In parts of California, Reicher said, people with electric cars can charge their vehicles overnight at off-peak rates, and then sell that electricity back to the grid when the car is plugged in at work when demand is higher.
He ended his remarks with a comment from the early computer scientist Alan Kay.
“The best way to predict the future is to invent it,” Reicher said.
A large portion of the day was devoted to business people talking about changes they’ve observed, and created, in Maine’s economic climate.
Richard Nelson, who has lobstered out of Friendship Harbor for more than 30 years, said “the ocean is a workplace … our cultural heritage.”
He said fishermen are among the first to notice the effects of environmental changes like ocean acidification and migratory predators, but also the “first to be displaced by the renewable energy projects that try to combat it,” referring to off-shore wind turbines.
He stressed the importance of sparking new kinds of job creation, like estuary restoration to support tourism, fish nurseries, and storm protection.
“We need a clear vision of what we want from our ocean and the courage to make necessary choices,” Nelson said.
Vaughn Woodruff, owner of the solar installation company Insource Renewables, took the podium to describe a different type of climate change for Maine: “Maine’s economic climate change.”
“The town I live in now looks very different than the town I grew up in,” the Pittsfield native said. “That’s what drives me.”
He touched on Maine’s demographic winter, noting Maine has the highest median age in the nation, and said “we are exporting 98 percent of (our young people) with upward mobility.”

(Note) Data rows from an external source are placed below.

-- ==== Sys2Proof/Tests/Slice0.lean ====
section
/-! SUPPORT. Tests of the model's own: ill-formed words for each check, words written out from the spec's encodings,
single steps with results from 95_test_vectors.md, and for each statement of Certificates/Slice0/Obligations.lean with
hypotheses a state and operands that meet them. -/

namespace Sys2Proof.Tests

open Sys2Proof Sys2Proof.Machine

/-! ### Small states -/

/-- The Strip of 95_test_vectors.md section 2.5: three pixels, identity 7, thresholds of 72 MHz, channel ready, start
answered S_OK. -/
def idle : State :=
  { State.reset with
    n := 3, br := 255, per := 89, hi := 48, lo := 23, hid := 7, inited := true, epoch := 1
    pb := [(0, 0x11), (1, 0x12), (2, 0x13), (3, 0x21), (4, 0x22), (5, 0x23), (6, 0x31), (7, 0x32), (8, 0x33)]
    clk := [(0, some 72000000), (1, some 4000000), (3, some 52429600000), (9, none)]
    readyIn := [true], startIn := [.ok] }

/-- The same Strip in a show, at a given cursor and read pointer. -/
def busy (cur : Cursor) (rd : Fin 48) : State :=
  { idle with
    st := .busy, cur := cur, act := true, rd := rd
    tb := Memory.writeFrom [] 0 (idle.pixelValues 0 ++ idle.pixelValues 1) }

/-- A one-pixel Strip. -/
def onePixel : State := { idle with n := 1, pb := [(0, 0x00), (1, 0xFF), (2, 0x00)] }

/-- The state an outcome leads to. -/
def after : Host.Outcome State Fault Refusal → Option State
  | .next t => some t
  | .fault _ => none
  | .refused _ => none

/-- A list of Pixel Buffer bytes. -/
def pixelBytes (s : State) (a k : Nat) : List Nat := (List.range k).map fun i => (s.pbRead (a + i)).toNat

/-- A list of Transfer Buffer slots. -/
def slots (s : State) (a k : Nat) : List Nat := (List.range k).map fun i => s.tbRead (a + i)

/-! ### Ill-formed words: one for each check of WellFormed.lean (95_test_vectors.md section 2.4) -/

theorem test_refuses_op_0x00 : (PortWord.command 0x0000000000000000).wellFormed = false := by decide
theorem test_refuses_op_0x07 : (PortWord.command 0x0700000000000000).wellFormed = false := by decide
theorem test_refuses_op_0xFF : (PortWord.command 0xFF00000000000000).wellFormed = false := by decide
theorem test_refuses_init_bit_33 : (PortWord.command 0x0100070200040000).wellFormed = false := by decide
theorem test_refuses_init_bit_0 : (PortWord.command 0x0100070000040001).wellFormed = false := by decide
theorem test_refuses_setpix_bit_48 : (PortWord.command 0x0201000000010203).wellFormed = false := by decide
theorem test_refuses_setpix_bit_24 : (PortWord.command 0x0200000001010203).wellFormed = false := by decide
theorem test_refuses_fill_bit_24 : (PortWord.command 0x0300000001010203).wellFormed = false := by decide
theorem test_refuses_setbr_bit_8 : (PortWord.command 0x0400000000000101).wellFormed = false := by decide
theorem test_refuses_show_bit_0 : (PortWord.command 0x0500000000000001).wellFormed = false := by decide
theorem test_refuses_state_bit_55 : (PortWord.command 0x0680000000000000).wellFormed = false := by decide
theorem test_refuses_kind_0x00 : (PortWord.event 0x0007).wellFormed = false := by decide
theorem test_refuses_kind_0x04 : (PortWord.event 0x0407).wellFormed = false := by decide
theorem test_accepts_a_word_of_each_row :
    ([0x0100070000040000, 0x0200000500123456, 0x0300000000FF0000, 0x040000000000007F, 0x0500000000000000,
      0x0600000000000000].all fun w => (PortWord.command w).wellFormed) = true ∧
    ([0x0107, 0x0207, 0x0307].all fun e => (PortWord.event e).wellFormed) = true := by decide

/-! ### Decoding: a word of each operation, written out from 30_encoding.md R91 and R98 field by field -/

/-- op 0x01, sel 0x02, hid 0x21, reserved and gam 1, n 5, reserved (program P3). -/
theorem test_decode_init :
    decodeCommand 0b00000001_00000010_00100001_0000000_1_0000000000000101_0000000000000000 =
      .ok (.init 0x02 0x21 true 5) := by decide
/-- op 0x02, reserved, idx 5, reserved, r 0x12, g 0x34, b 0x56. -/
theorem test_decode_setpix :
    decodeCommand 0b00000010_00000000_0000000000000101_00000000_00010010_00110100_01010110 =
      .ok (.setpix 5 0x12 0x34 0x56) := by decide
/-- op 0x03, reserved, r 1, g 2, b 3. -/
theorem test_decode_fill :
    decodeCommand 0b00000011_00000000000000000000000000000000_00000001_00000010_00000011 =
      .ok (.fill 1 2 3) := by decide
/-- op 0x04, reserved, v 0x7F. -/
theorem test_decode_setbr :
    decodeCommand 0b00000100_000000000000000000000000000000000000000000000000_01111111 =
      .ok (.setbr 0x7F) := by decide
theorem test_decode_show : decodeCommand 0x0500000000000000 = .ok .showStrip := by decide
theorem test_decode_state : decodeCommand 0x0600000000000000 = .ok .queryState := by decide
/-- kind 0x01, hid 0x21. -/
theorem test_decode_ht : decodeEvent 0b00000001_00100001 = .ok (.ht 0x21) := by decide
theorem test_decode_tc : decodeEvent 0b00000010_00100001 = .ok (.tc 0x21) := by decide
theorem test_decode_err : decodeEvent 0b00000011_00100001 = .ok (.err 0x21) := by decide
theorem test_decode_rejects_by_name :
    decodeCommand 0x0700000000000000 = .error (.illegalOpcode 0x07) ∧
    decodeCommand 0x0500000000000001 = .error .reservedBits ∧
    decodeEvent 0x0407 = .error (.unknownKind 0x04) := by decide
theorem test_decode_table_word :
    decodeTableWord 64 0x0100FF01FFFF0000 = some (.init 0 255 true 65535) ∧
    decodeTableWord 16 0x0307 = some (.err 7) := by decide
/-- 30_encoding.md R104. -/
theorem test_text : (Instr.setpix 5 0x12 0x34 0x56).text = "SETPIX 5, 18, 52, 86" ∧ (Instr.ht 7).text = "ev HT 7" := by
  decide

/-! ### Single operations, with results from 95_test_vectors.md sections 2.1 to 2.6 -/

/-- Section 2.1, first row of the INIT table. -/
theorem test_init_ok :
    (after (exec (.init 0 7 false 4) { idle with inited := false })).map
        (fun t => ([t.per, t.hi, t.lo, t.n.toNat, t.cur.toNat], t.hal, t.resp)) =
      some ([89, 48, 23, 4, 0], [.setPeriod 89, .update], [.ok]) := by decide
/-- Section 2.1: `INIT 1, 7, 0, 4`, P = 4 below P_MIN. -/
theorem test_init_param_err :
    (after (exec (.init 1 7 false 4) idle)).map (fun t => (t.inited, t.n.toNat, t.hal, t.resp)) =
      some (false, 3, [], [.paramErr]) := by decide
/-- Section 2.1, TIMCALC boundaries with CNT_W = 16 and 8. -/
theorem test_timcalc :
    timCalc 16 7199999 = none ∧ timCalc 16 7200000 = some (8, 3, 1) ∧ timCalc 16 80800000 = some (100, 55, 27) ∧
    timCalc 16 52428800000 = some (65535, 36698, 18348) ∧ timCalc 16 52429600000 = none ∧
    timCalc 8 204800000 = some (255, 141, 70) ∧ timCalc 8 205600000 = none ∧ timCalc 16 0 = none := by decide
/-- Section 2.2: `n 5, br 127, gam 1`, `SETPIX 8, 200, 100, 50` stores (34, 100, 23) in pixel 3. -/
theorem test_setpix_scales_and_wraps :
    (after (exec (.setpix 8 200 100 50) { idle with n := 5, br := 127, gam := true })).map
        (fun t => (pixelBytes t 9 3, pixelBytes t 0 3)) =
      some ([34, 100, 23], [0x11, 0x12, 0x13]) := by decide
/-- Section 2.2: `n 4, br 127, gam 1`, `SETPIX 0, 0, 3, 0` stores 0: scale first, then gamma. -/
theorem test_setpix_scale_before_gamma :
    (after (exec (.setpix 0 0 3 0) { idle with br := 127, gam := true })).map (fun t => pixelBytes t 0 3) =
      some [0, 0, 0] := by decide
/-- Section 2.2: `n = 3`, `FILL 1, 2, 3`. -/
theorem test_fill :
    (after (exec (.fill 1 2 3) idle)).map (fun t => pixelBytes t 0 9) = some [2, 1, 3, 2, 1, 3, 2, 1, 3] := by decide
/-- Section 2.2: SETBR leaves the Pixel Buffer as it was. -/
theorem test_setbr :
    (after (exec (.setbr 127) idle)).map (fun t => (t.br.toNat, t.pb == idle.pb)) = some (127, true) := by decide
/-- Section 2.5, first row: the actions and the first half's second byte, 0x12. -/
theorem test_show_starts :
    (after (exec .showStrip idle)).map (fun t => (t.cur.toNat, t.act, t.hal, slots t 8 8)) =
      some (2, true, [.armNotify, .start, .outEnable, .counterEnable], [23, 23, 23, 48, 23, 23, 48, 23]) := by decide
/-- Section 2.5, fifth row: StartResult S_ERR. -/
theorem test_show_hardware_error :
    (after (exec .showStrip { idle with startIn := [.err] })).map
        (fun t => (t.flt, t.act, t.cur.toNat, t.hal, t.resp)) =
      some (true, false, 0, [.armNotify, .start], [.hwErr]) := by decide
/-- Section 2.5: cursor 2 of 3, HT: E(2) in the first half, cursor 3. -/
theorem test_ht_data :
    (after (exec (.ht 7) (busy 2 24))).map (fun t => (t.cur.toNat, slots t 0 8, slots t 24 3)) =
      some (3, [23, 23, 48, 48, 23, 23, 23, 48], [23, 23, 48]) := by decide
/-- Section 2.5: cursor 4, HT: zeros in the first half, cursor stays. -/
theorem test_ht_reset :
    (after (exec (.ht 7) (busy 4 24))).map (fun t => (t.cur.toNat, slots t 22 3)) = some (4, [0, 0, 23]) := by decide
/-- Section 2.5: cursor 4, TC: zeros in the second half, cursor 5. -/
theorem test_tc_reset :
    (after (exec (.tc 7) (busy 4 0))).map (fun t => (t.cur.toNat, slots t 23 2, slots t 47 1)) =
      some (5, [48, 0], [0]) := by decide
/-- Section 2.5: cursor 5, TC on a break-capable timer: shutdown. -/
theorem test_tc_shutdown :
    (after (exec (.tc 7) { busy 5 0 with cfg := { idle.cfg with breakCapable := true } })).map
        (fun t => (t.st, t.cur.toNat, t.act, t.hal, slots t 3 1)) =
      some (.ready, 0, false, [.dmaRequestDisable, .abort, .mainOutputDisable, .counterDisable], [48]) := by decide
/-- Section 2.5: cursor 3, ERR. -/
theorem test_err :
    (after (exec (.err 7) (busy 3 0))).map (fun t => (t.flt, t.st, t.cur.toNat)) = some (true, .busy, 3) := by decide
/-- Section 2.6. -/
theorem test_state :
    (after (exec .queryState idle)).map (·.resp) = some [.ready] ∧
    (after (exec .queryState (busy 2 0))).map (·.resp) = some [.busy] := by decide
/-- 43_streaming_engine.md R196: the last slot of the first half is handed over and HT is posted. -/
theorem test_drain_posts_ht :
    (after (step { busy 2 23 with turns := [.drain] })).map (fun t => (t.rd.val, t.tx, t.pend)) =
      some (24, [48], [0x0107]) := by decide
/-- 93_implementation_defined.md U2: HT begins a refill of the first half, with all 24 slots to write; and one slot write
of a refill in progress changes one slot and leaves the cursor. -/
theorem test_refill_slot_by_slot :
    (after (step { busy 2 24 with pend := [0x0107], turns := [.beginHandler] })).map
        (fun t => (t.pend, t.cur.toNat, t.refill.map fun r => (r.slot, r.values.length, r.advances))) =
      some ([], 2, some (0, 24, true)) ∧
    (after (step { busy 2 0 with refill := some ⟨0, [48, 0], true⟩, turns := [.handle] })).map
        (fun t => (slots t 0 2, t.cur.toNat, t.refill)) = some ([48, 23], 2, some ⟨1, [0], true⟩) := by decide
/-- Section 2.4: an illegal word on an uninitialised Strip, program P4 row 1. -/
theorem test_illegal_word :
    (after (step (State.reset.withFetchWord 64 0))).map (fun t => (t.resp, t.inited)) = some ([.paramErr], false) := by
  decide
/-- A word placed at power-on runs: INIT executes, HT is ignored, SHOW is refused by name. -/
theorem test_first_step_after_reset :
    (after (step (State.reset.withFetchWord 64 0x0100070000040000))).isSome = true ∧
    (after (step (State.reset.withFetchWord 16 0x0107))).map (·.pend) = some [] ∧
    (match step (State.reset.withFetchWord 64 0x0500000000000000) with
      | .refused .notInitialised => true
      | _ => false) = true := by decide

/-! ### Witnesses: for each statement with hypotheses, states and operands that meet all of them together, clause by
clause, at the edges of each clause's range -/

/-- A state whose next move is the given one. -/
def moving (t : Turn) (s : State) : State := { s with turns := [t] }

/-- The Strip of `idle` with a SHOW held in its start loop and the given answer queued. -/
def heldShow (r : StartResult) : State := { idle with held := true, readyIn := [], startIn := [r] }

“The real crisis is the Main streets … in the rural portions of this state,” Woodruff said. “Energy is a key piece to me to reverse this trend.”
He called for a “local energy movement.”
Summarizing the purpose of the event, Caron said “we like to bring people who care about Maine in different ways to one place.
“We start from there,” he said, “and then get to the work we have to do.”
Nearly 350 people attended “Maine’s Economy and Climate Change,” organized by Envision Maine at Bowdoin College’s Thorne Hall in Brunswick.